TO DO
After finding the line with "Sys2Proof.Machine.execResumption x0 x1 s" in the data below, set down exactly each line through the one with "Sys2Proof.Machine.execSave x0 x1 s", inclusive, and stop there.
*** STUDY MATERIAL ***
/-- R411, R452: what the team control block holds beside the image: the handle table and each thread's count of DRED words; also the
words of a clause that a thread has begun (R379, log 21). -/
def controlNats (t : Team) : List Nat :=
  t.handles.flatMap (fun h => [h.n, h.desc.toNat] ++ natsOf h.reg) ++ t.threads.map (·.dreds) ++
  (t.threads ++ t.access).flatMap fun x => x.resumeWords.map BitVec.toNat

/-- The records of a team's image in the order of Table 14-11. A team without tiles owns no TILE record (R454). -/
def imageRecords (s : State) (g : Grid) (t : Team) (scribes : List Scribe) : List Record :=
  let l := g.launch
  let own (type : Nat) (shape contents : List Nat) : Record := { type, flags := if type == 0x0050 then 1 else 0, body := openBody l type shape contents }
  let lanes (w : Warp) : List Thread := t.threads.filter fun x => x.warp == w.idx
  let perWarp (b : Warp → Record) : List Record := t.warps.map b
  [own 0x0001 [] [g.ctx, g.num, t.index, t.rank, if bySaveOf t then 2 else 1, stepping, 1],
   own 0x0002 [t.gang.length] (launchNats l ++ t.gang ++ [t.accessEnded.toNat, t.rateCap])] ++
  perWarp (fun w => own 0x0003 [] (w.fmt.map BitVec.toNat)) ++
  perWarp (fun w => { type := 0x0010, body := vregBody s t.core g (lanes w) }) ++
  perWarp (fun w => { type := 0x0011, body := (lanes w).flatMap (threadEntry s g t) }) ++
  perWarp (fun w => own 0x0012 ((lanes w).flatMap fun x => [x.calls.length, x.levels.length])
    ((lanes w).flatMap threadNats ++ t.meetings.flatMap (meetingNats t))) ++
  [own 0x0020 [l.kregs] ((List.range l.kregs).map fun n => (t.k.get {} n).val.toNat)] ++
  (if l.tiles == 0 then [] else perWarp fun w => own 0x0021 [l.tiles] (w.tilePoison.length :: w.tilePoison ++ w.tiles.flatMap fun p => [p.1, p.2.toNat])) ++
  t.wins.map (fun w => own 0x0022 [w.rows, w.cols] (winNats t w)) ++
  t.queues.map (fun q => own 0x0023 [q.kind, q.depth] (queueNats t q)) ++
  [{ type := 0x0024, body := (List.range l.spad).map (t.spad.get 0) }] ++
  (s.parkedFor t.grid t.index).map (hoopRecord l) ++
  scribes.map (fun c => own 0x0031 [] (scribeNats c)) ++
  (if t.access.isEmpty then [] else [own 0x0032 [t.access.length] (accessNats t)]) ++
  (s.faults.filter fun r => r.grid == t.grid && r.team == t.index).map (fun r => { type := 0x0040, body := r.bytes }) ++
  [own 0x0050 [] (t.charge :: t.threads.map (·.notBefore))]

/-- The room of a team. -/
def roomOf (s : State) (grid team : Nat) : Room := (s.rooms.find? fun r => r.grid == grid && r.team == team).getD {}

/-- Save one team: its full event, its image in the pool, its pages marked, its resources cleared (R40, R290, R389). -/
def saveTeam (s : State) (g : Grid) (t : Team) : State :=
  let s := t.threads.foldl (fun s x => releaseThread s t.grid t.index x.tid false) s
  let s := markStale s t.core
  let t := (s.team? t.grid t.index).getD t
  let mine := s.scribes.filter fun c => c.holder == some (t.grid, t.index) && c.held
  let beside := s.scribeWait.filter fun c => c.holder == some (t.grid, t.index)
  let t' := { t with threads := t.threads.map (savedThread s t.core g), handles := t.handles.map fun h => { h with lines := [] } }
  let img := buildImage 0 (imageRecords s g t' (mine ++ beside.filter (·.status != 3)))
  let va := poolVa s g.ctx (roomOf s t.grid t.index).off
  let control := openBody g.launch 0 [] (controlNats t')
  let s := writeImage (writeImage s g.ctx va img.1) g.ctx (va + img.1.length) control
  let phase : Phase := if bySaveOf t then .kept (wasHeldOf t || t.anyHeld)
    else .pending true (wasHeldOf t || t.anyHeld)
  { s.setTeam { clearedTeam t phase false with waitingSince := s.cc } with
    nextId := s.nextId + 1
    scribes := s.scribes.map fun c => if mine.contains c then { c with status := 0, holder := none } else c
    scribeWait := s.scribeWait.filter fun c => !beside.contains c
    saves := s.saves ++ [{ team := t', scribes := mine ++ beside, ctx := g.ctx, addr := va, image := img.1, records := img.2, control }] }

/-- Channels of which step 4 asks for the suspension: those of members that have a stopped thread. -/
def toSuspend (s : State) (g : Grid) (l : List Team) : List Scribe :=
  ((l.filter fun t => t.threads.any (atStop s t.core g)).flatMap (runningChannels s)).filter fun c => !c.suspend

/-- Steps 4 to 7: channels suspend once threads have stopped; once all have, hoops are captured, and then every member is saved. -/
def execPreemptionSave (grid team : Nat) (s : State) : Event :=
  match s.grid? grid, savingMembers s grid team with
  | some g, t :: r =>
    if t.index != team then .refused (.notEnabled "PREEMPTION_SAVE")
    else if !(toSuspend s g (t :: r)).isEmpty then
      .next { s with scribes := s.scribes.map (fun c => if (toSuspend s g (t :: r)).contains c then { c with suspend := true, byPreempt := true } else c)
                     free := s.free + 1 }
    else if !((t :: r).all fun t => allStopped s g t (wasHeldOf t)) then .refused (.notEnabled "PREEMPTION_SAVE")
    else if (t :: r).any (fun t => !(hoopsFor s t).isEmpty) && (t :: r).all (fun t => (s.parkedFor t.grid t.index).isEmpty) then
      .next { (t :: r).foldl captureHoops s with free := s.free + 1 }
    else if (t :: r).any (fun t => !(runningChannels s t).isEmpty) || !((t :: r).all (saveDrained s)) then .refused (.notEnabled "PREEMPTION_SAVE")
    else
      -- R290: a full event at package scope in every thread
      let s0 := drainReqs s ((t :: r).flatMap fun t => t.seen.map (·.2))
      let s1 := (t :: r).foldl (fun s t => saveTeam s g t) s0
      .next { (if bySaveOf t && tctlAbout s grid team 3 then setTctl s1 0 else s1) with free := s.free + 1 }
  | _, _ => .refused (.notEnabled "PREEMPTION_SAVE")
***
*** STUDY MATERIAL ***
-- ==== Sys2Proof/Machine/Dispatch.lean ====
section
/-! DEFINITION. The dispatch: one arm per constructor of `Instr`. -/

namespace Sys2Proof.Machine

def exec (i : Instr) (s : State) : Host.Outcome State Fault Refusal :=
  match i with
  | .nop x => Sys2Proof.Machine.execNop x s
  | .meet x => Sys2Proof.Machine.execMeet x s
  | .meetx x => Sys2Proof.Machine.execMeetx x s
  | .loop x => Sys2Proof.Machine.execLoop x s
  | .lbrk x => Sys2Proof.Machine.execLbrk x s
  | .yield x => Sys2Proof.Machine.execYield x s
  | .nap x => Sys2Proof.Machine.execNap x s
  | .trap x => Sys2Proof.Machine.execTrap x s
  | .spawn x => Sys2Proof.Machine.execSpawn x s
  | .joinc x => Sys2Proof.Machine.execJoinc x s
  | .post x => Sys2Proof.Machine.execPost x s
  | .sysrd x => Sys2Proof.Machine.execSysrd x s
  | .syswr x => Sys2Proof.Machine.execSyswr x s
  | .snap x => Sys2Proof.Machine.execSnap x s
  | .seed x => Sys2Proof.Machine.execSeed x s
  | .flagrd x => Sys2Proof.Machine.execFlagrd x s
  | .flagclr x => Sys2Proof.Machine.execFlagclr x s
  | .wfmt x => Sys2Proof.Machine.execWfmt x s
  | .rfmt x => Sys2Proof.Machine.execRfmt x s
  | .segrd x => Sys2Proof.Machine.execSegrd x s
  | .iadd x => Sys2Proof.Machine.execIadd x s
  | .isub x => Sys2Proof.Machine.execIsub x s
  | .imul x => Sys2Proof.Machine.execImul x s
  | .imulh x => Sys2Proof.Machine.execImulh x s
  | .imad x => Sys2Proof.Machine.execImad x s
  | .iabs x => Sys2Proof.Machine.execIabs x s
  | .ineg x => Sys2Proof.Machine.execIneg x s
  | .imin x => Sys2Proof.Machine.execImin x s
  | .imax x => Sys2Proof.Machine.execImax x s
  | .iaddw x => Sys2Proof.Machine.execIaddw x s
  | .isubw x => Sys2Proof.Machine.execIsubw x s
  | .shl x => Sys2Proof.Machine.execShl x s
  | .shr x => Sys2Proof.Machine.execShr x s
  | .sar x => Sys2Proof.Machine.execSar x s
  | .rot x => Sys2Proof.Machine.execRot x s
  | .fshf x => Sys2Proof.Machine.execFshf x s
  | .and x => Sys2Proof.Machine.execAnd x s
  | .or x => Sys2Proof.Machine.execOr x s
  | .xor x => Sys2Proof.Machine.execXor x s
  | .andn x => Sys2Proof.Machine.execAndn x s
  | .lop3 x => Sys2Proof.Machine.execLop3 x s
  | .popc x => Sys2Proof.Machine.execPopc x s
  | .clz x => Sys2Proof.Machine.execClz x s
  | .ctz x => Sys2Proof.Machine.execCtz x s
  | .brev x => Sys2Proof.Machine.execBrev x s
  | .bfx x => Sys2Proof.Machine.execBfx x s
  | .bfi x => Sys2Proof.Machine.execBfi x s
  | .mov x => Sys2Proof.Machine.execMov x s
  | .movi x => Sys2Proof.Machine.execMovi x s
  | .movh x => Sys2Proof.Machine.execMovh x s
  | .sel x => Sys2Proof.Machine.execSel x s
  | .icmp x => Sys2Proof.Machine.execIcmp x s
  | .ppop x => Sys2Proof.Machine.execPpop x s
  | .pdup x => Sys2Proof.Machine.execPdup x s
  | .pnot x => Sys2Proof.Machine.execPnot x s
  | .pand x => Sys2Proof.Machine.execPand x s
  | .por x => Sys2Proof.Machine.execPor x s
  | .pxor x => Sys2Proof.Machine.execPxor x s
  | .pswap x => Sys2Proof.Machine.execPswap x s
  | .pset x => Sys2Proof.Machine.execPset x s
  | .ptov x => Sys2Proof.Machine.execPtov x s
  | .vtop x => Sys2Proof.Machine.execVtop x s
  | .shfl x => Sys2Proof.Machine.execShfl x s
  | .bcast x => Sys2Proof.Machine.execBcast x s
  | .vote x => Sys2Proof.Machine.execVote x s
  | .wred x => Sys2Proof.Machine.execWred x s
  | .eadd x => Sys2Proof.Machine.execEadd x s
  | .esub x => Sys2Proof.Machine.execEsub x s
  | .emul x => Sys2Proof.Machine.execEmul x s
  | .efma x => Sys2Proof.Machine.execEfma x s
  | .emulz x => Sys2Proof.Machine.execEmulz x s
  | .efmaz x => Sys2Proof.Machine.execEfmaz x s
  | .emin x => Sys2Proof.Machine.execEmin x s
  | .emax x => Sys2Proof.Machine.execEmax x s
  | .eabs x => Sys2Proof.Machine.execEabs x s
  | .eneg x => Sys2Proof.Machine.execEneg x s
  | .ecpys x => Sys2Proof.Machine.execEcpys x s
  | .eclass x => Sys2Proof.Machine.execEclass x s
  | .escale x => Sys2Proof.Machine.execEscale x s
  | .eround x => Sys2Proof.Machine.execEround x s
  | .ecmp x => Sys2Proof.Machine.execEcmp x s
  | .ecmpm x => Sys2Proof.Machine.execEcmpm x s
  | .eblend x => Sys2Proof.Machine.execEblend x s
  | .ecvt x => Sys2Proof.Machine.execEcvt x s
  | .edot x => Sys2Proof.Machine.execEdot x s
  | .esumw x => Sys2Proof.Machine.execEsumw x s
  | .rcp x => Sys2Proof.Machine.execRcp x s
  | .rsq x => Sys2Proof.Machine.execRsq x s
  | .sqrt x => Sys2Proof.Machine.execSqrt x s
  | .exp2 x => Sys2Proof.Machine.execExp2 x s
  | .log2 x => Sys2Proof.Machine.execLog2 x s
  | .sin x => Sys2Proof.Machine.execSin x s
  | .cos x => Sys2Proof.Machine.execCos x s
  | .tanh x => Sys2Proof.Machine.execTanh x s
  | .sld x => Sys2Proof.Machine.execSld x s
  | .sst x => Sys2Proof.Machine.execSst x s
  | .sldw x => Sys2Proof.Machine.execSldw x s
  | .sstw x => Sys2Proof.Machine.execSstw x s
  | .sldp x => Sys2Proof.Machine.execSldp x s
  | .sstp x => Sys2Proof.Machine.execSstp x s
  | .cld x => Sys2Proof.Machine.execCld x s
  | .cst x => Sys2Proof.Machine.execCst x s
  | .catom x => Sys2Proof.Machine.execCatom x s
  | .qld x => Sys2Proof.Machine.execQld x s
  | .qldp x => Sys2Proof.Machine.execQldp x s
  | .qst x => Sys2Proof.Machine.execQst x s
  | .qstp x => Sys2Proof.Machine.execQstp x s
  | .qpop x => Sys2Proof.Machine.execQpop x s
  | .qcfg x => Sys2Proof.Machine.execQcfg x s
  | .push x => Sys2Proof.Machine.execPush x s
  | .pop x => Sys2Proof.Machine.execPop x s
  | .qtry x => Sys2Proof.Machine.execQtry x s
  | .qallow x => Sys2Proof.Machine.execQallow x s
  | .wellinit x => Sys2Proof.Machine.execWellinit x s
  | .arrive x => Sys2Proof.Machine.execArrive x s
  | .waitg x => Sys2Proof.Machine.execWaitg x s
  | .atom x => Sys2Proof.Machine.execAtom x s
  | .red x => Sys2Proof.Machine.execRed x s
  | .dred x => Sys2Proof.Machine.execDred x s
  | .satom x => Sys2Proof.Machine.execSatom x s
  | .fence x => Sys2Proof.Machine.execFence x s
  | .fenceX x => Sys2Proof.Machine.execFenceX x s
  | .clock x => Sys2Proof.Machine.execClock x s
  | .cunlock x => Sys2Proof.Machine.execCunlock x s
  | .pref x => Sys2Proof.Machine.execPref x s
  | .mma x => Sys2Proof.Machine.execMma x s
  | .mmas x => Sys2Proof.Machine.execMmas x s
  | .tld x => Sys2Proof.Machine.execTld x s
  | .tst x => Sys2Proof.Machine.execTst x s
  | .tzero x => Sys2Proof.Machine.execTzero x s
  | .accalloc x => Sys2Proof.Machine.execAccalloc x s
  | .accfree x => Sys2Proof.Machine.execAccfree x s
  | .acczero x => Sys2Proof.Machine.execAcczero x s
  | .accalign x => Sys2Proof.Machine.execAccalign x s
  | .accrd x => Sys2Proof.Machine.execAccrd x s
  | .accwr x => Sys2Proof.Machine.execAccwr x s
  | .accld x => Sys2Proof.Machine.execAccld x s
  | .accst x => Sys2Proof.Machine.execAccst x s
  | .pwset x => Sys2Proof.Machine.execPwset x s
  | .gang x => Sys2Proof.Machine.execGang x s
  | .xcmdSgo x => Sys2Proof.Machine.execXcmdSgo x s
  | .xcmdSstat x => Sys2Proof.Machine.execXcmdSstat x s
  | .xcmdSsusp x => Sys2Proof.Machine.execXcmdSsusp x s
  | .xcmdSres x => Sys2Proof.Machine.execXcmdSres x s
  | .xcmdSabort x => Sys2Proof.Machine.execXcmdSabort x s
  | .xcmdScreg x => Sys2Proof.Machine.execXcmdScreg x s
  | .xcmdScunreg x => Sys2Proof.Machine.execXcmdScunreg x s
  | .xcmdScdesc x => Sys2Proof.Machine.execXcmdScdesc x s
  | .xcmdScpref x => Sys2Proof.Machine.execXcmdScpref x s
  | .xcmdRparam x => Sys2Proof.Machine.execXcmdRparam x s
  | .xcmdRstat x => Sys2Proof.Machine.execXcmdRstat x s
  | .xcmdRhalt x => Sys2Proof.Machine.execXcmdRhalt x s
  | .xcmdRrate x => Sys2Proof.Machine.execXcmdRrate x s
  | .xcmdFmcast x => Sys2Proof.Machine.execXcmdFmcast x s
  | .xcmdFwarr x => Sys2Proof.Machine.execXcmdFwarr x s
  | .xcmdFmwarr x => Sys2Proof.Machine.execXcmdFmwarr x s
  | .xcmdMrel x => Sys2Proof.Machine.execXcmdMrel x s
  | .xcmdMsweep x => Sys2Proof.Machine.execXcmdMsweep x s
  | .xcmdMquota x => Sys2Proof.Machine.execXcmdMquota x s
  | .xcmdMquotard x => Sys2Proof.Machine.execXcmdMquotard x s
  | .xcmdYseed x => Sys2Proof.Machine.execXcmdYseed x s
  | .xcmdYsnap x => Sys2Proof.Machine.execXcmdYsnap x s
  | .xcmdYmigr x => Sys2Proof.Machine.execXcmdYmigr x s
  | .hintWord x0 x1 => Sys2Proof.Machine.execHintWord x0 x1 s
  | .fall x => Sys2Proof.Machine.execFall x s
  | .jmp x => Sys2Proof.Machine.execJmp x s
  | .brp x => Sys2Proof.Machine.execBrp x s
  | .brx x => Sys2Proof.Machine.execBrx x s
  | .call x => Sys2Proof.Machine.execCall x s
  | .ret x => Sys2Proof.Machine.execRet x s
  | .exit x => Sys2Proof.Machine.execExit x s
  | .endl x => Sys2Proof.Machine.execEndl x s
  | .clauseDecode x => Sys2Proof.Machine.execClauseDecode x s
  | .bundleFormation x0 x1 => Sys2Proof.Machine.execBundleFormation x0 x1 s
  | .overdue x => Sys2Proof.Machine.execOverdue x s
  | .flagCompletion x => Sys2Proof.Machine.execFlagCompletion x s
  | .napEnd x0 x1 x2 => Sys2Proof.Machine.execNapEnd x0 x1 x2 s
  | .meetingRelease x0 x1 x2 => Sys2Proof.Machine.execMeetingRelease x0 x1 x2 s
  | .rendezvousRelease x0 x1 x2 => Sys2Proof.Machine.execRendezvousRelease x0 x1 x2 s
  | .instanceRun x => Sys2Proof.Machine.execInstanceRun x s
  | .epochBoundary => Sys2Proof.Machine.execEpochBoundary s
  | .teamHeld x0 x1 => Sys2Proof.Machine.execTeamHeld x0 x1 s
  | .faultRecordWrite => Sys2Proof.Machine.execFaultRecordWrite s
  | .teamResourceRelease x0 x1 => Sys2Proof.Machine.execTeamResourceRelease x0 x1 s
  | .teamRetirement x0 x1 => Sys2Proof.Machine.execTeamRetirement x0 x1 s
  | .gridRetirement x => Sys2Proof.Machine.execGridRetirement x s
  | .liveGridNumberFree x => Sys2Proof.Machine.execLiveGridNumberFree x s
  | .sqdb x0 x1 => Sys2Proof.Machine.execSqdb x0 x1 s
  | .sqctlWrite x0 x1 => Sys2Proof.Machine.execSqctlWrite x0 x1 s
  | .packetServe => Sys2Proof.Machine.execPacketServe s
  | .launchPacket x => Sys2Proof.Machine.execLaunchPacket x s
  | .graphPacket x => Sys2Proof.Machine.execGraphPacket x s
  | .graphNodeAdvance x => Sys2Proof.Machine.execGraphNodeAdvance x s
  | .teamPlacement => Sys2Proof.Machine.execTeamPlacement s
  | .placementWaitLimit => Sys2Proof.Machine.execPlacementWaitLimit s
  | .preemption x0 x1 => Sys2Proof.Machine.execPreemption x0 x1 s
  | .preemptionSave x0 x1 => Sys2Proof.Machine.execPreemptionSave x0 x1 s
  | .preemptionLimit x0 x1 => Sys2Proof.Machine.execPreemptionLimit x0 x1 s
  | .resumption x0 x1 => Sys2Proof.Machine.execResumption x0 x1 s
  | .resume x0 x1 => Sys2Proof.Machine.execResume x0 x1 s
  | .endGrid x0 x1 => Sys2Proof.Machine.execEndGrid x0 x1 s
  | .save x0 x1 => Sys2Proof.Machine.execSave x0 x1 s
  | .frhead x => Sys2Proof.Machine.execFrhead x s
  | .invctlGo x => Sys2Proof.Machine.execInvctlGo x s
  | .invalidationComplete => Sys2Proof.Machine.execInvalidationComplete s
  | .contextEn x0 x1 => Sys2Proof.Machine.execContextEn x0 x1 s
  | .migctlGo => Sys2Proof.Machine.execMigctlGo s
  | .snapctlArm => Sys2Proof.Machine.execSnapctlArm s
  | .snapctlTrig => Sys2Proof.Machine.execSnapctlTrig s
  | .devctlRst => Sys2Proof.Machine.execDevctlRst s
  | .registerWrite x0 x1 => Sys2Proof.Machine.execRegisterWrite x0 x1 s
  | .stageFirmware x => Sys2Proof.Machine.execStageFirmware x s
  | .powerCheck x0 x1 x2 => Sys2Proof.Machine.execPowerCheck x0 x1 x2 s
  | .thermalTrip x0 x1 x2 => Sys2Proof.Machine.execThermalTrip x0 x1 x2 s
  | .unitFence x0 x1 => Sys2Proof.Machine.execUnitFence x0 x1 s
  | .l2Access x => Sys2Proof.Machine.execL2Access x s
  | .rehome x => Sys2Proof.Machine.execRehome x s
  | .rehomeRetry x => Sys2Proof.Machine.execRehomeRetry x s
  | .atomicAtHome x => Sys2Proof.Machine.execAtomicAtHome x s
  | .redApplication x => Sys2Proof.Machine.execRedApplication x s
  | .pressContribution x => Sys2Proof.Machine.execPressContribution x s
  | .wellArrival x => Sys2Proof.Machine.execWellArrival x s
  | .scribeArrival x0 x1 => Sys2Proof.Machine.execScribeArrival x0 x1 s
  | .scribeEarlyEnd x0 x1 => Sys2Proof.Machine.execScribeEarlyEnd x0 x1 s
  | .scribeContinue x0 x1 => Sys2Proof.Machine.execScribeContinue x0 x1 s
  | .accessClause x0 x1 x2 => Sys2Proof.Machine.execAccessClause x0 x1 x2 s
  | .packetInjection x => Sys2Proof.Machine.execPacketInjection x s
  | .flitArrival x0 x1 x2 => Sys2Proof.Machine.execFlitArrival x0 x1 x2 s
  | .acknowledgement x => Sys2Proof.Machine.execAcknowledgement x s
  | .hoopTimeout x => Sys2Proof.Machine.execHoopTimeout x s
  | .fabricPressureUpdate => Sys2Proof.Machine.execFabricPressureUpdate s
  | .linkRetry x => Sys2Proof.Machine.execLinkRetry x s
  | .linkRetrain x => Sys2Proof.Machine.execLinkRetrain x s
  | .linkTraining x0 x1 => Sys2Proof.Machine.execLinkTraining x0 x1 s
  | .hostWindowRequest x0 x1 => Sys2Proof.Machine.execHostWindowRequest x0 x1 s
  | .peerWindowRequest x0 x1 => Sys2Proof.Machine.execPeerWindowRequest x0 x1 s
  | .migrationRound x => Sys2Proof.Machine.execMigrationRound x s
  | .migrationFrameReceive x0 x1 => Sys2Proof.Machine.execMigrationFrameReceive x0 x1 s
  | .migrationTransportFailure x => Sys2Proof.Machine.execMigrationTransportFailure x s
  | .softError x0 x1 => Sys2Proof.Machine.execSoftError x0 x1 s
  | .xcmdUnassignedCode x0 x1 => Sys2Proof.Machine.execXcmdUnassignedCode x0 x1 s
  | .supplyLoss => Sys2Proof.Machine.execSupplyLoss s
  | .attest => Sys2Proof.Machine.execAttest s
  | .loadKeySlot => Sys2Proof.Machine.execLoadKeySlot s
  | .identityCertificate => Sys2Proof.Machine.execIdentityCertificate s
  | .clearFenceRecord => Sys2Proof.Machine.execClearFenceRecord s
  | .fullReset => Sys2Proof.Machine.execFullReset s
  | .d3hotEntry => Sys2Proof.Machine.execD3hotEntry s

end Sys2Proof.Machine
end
***
REPLY TO THE EXERCISE
  | .resumption x0 x1 => Sys2Proof.Machine.execResumption x0 x1 s
  | .resume x0 x1 => Sys2Proof.Machine.execResume x0 x1 s
  | .endGrid x0 x1 => Sys2Proof.Machine.execEndGrid x0 x1 s
  | .save x0 x1 => Sys2Proof.Machine.execSave x0 x1 s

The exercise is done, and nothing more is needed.